▶ **WORK REQUIRED**
Everything in the data that follows has to be repeated verbatim.
EXERCISE DATA Start Marker
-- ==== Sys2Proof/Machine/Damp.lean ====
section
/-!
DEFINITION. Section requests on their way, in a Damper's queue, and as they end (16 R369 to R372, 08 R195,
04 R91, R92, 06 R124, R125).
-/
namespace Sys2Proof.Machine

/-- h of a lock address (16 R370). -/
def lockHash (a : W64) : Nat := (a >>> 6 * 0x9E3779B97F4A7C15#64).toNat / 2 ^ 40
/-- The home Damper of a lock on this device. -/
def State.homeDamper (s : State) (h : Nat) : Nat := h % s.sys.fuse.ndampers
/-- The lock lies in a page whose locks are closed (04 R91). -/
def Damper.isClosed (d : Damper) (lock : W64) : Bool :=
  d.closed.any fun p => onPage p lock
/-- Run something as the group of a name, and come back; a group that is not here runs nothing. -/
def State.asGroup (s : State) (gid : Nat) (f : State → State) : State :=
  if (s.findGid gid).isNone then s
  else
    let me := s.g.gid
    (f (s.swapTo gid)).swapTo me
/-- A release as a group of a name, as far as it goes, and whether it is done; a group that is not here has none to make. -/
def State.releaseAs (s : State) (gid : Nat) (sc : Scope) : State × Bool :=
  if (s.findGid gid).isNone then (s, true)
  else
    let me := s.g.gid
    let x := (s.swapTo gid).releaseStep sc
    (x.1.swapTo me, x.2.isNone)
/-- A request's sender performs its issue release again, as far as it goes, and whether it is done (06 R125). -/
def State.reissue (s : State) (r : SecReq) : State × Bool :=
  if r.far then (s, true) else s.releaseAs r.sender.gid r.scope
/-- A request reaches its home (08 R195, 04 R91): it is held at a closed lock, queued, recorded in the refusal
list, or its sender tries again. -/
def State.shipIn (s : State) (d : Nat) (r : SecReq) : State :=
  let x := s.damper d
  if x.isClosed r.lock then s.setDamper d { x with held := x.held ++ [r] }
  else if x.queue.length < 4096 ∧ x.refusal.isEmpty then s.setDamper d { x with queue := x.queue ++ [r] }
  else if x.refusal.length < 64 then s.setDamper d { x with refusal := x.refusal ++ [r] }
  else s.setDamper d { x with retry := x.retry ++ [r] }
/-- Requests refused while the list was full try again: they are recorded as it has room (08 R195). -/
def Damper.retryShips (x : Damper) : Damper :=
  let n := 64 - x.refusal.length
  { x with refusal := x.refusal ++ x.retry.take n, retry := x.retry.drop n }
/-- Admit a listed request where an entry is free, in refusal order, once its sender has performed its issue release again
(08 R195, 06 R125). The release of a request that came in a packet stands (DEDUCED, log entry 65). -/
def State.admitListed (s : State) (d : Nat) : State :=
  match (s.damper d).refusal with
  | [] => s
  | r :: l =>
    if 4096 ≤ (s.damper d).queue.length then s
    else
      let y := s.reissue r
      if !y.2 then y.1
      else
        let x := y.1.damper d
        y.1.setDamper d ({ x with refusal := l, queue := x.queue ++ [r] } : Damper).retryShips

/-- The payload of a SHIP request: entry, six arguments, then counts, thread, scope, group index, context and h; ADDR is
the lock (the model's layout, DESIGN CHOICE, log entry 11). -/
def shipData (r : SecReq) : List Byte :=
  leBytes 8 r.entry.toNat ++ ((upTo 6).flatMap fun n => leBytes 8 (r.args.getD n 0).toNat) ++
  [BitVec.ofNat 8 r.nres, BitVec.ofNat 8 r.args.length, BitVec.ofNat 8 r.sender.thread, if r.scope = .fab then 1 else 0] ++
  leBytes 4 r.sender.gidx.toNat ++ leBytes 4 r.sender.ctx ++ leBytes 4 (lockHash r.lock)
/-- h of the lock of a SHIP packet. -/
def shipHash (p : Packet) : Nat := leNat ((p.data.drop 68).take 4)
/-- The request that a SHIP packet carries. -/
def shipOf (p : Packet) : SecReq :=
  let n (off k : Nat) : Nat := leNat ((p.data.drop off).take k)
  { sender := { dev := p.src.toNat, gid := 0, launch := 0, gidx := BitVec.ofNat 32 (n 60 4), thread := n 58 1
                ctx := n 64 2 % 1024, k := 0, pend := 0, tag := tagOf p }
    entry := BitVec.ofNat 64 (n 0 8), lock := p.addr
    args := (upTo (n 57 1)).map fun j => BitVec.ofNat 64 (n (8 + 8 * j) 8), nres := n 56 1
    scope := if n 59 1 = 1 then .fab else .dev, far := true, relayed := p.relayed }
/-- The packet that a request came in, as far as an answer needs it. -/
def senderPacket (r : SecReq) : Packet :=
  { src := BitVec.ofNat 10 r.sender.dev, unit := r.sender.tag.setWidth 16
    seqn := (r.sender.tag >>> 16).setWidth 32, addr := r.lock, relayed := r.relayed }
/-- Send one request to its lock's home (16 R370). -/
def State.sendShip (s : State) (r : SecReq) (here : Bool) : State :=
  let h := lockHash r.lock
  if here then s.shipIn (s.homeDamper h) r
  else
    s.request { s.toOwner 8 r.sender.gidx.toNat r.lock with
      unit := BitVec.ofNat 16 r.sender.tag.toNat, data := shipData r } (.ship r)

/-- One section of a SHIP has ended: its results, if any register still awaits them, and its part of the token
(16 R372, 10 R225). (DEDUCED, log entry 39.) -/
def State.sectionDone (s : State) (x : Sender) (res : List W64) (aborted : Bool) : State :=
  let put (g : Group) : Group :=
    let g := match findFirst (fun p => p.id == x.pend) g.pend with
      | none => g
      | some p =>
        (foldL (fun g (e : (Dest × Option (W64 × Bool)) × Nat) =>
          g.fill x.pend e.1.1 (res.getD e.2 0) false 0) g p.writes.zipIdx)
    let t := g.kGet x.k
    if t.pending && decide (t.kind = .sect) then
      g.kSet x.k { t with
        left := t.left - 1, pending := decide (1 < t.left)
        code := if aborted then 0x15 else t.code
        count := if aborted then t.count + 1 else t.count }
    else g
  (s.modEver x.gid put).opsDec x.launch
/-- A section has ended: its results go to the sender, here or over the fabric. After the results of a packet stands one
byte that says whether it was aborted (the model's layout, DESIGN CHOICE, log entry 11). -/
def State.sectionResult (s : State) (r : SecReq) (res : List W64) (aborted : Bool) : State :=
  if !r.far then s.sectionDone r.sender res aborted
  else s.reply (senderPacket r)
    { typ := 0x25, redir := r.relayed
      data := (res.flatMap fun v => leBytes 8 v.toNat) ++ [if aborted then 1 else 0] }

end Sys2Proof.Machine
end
EXERCISE DATA End Marker
▶ **RESPONSE**
-- ==== Sys2Proof/Machine/Damp.lean ====
section
/-!
DEFINITION. Section requests on their way, in a Damper's queue, and as they end (16 R369 to R372, 08 R195,
04 R91, R92, 06 R124, R125).
-/
namespace Sys2Proof.Machine

/-- h of a lock address (16 R370). -/
def lockHash (a : W64) : Nat := (a >>> 6 * 0x9E3779B97F4A7C15#64).toNat / 2 ^ 40
/-- The home Damper of a lock on this device. -/
def State.homeDamper (s : State) (h : Nat) : Nat := h % s.sys.fuse.ndampers
/-- The lock lies in a page whose locks are closed (04 R91). -/
def Damper.isClosed (d : Damper) (lock : W64) : Bool :=
  d.closed.any fun p => onPage p lock
/-- Run something as the group of a name, and come back; a group that is not here runs nothing. -/
def State.asGroup (s : State) (gid : Nat) (f : State → State) : State :=
  if (s.findGid gid).isNone then s
  else
    let me := s.g.gid
    (f (s.swapTo gid)).swapTo me
/-- A release as a group of a name, as far as it goes, and whether it is done; a group that is not here has none to make. -/
def State.releaseAs (s : State) (gid : Nat) (sc : Scope) : State × Bool :=
  if (s.findGid gid).isNone then (s, true)
  else
    let me := s.g.gid
    let x := (s.swapTo gid).releaseStep sc
    (x.1.swapTo me, x.2.isNone)
/-- A request's sender performs its issue release again, as far as it goes, and whether it is done (06 R125). -/
def State.reissue (s : State) (r : SecReq) : State × Bool :=
  if r.far then (s, true) else s.releaseAs r.sender.gid r.scope
/-- A request reaches its home (08 R195, 04 R91): it is held at a closed lock, queued, recorded in the refusal
list, or its sender tries again. -/
def State.shipIn (s : State) (d : Nat) (r : SecReq) : State :=
  let x := s.damper d
  if x.isClosed r.lock then s.setDamper d { x with held := x.held ++ [r] }
  else if x.queue.length < 4096 ∧ x.refusal.isEmpty then s.setDamper d { x with queue := x.queue ++ [r] }
  else if x.refusal.length < 64 then s.setDamper d { x with refusal := x.refusal ++ [r] }
  else s.setDamper d { x with retry := x.retry ++ [r] }
/-- Requests refused while the list was full try again: they are recorded as it has room (08 R195). -/
def Damper.retryShips (x : Damper) : Damper :=
  let n := 64 - x.refusal.length
  { x with refusal := x.refusal ++ x.retry.take n, retry := x.retry.drop n }
/-- Admit a listed request where an entry is free, in refusal order, once its sender has performed its issue release again
(08 R195, 06 R125). The release of a request that came in a packet stands (DEDUCED, log entry 65). -/
def State.admitListed (s : State) (d : Nat) : State :=
  match (s.damper d).refusal with
  | [] => s
  | r :: l =>
    if 4096 ≤ (s.damper d).queue.length then s
    else
      let y := s.reissue r
      if !y.2 then y.1
      else
        let x := y.1.damper d
        y.1.setDamper d ({ x with refusal := l, queue := x.queue ++ [r] } : Damper).retryShips

/-- The payload of a SHIP request: entry, six arguments, then counts, thread, scope, group index, context and h; ADDR is
the lock (the model's layout, DESIGN CHOICE, log entry 11). -/
def shipData (r : SecReq) : List Byte :=
  leBytes 8 r.entry.toNat ++ ((upTo 6).flatMap fun n => leBytes 8 (r.args.getD n 0).toNat) ++
  [BitVec.ofNat 8 r.nres, BitVec.ofNat 8 r.args.length, BitVec.ofNat 8 r.sender.thread, if r.scope = .fab then 1 else 0] ++
  leBytes 4 r.sender.gidx.toNat ++ leBytes 4 r.sender.ctx ++ leBytes 4 (lockHash r.lock)
/-- h of the lock of a SHIP packet. -/
def shipHash (p : Packet) : Nat := leNat ((p.data.drop 68).take 4)
/-- The request that a SHIP packet carries. -/
def shipOf (p : Packet) : SecReq :=
  let n (off k : Nat) : Nat := leNat ((p.data.drop off).take k)
  { sender := { dev := p.src.toNat, gid := 0, launch := 0, gidx := BitVec.ofNat 32 (n 60 4), thread := n 58 1
                ctx := n 64 2 % 1024, k := 0, pend := 0, tag := tagOf p }
    entry := BitVec.ofNat 64 (n 0 8), lock := p.addr
    args := (upTo (n 57 1)).map fun j => BitVec.ofNat 64 (n (8 + 8 * j) 8), nres := n 56 1
    scope := if n 59 1 = 1 then .fab else .dev, far := true, relayed := p.relayed }
/-- The packet that a request came in, as far as an answer needs it. -/
def senderPacket (r : SecReq) : Packet :=
  { src := BitVec.ofNat 10 r.sender.dev, unit := r.sender.tag.setWidth 16
    seqn := (r.sender.tag >>> 16).setWidth 32, addr := r.lock, relayed := r.relayed }
/-- Send one request to its lock's home (16 R370). -/
def State.sendShip (s : State) (r : SecReq) (here : Bool) : State :=
  let h := lockHash r.lock
  if here then s.shipIn (s.homeDamper h) r
  else
    s.request { s.toOwner 8 r.sender.gidx.toNat r.lock with
      unit := BitVec.ofNat 16 r.sender.tag.toNat, data := shipData r } (.ship r)

/-- One section of a SHIP has ended: its results, if any register still awaits them, and its part of the token
(16 R372, 10 R225). (DEDUCED, log entry 39.) -/
def State.sectionDone (s : State) (x : Sender) (res : List W64) (aborted : Bool) : State :=
  let put (g : Group) : Group :=
    let g := match findFirst (fun p => p.id == x.pend) g.pend with
      | none => g
      | some p =>
        (foldL (fun g (e : (Dest × Option (W64 × Bool)) × Nat) =>
          g.fill x.pend e.1.1 (res.getD e.2 0) false 0) g p.writes.zipIdx)
    let t := g.kGet x.k
    if t.pending && decide (t.kind = .sect) then
      g.kSet x.k { t with
        left := t.left - 1, pending := decide (1 < t.left)
        code := if aborted then 0x15 else t.code
        count := if aborted then t.count + 1 else t.count }
    else g
  (s.modEver x.gid put).opsDec x.launch
/-- A section has ended: its results go to the sender, here or over the fabric. After the results of a packet stands one
byte that says whether it was aborted (the model's layout, DESIGN CHOICE, log entry 11). -/
def State.sectionResult (s : State) (r : SecReq) (res : List W64) (aborted : Bool) : State :=
  if !r.far then s.sectionDone r.sender res aborted
  else s.reply (senderPacket r)
    { typ := 0x25, redir := r.relayed
      data := (res.flatMap fun v => leBytes 8 v.toNat) ++ [if aborted then 1 else 0] }

end Sys2Proof.Machine
end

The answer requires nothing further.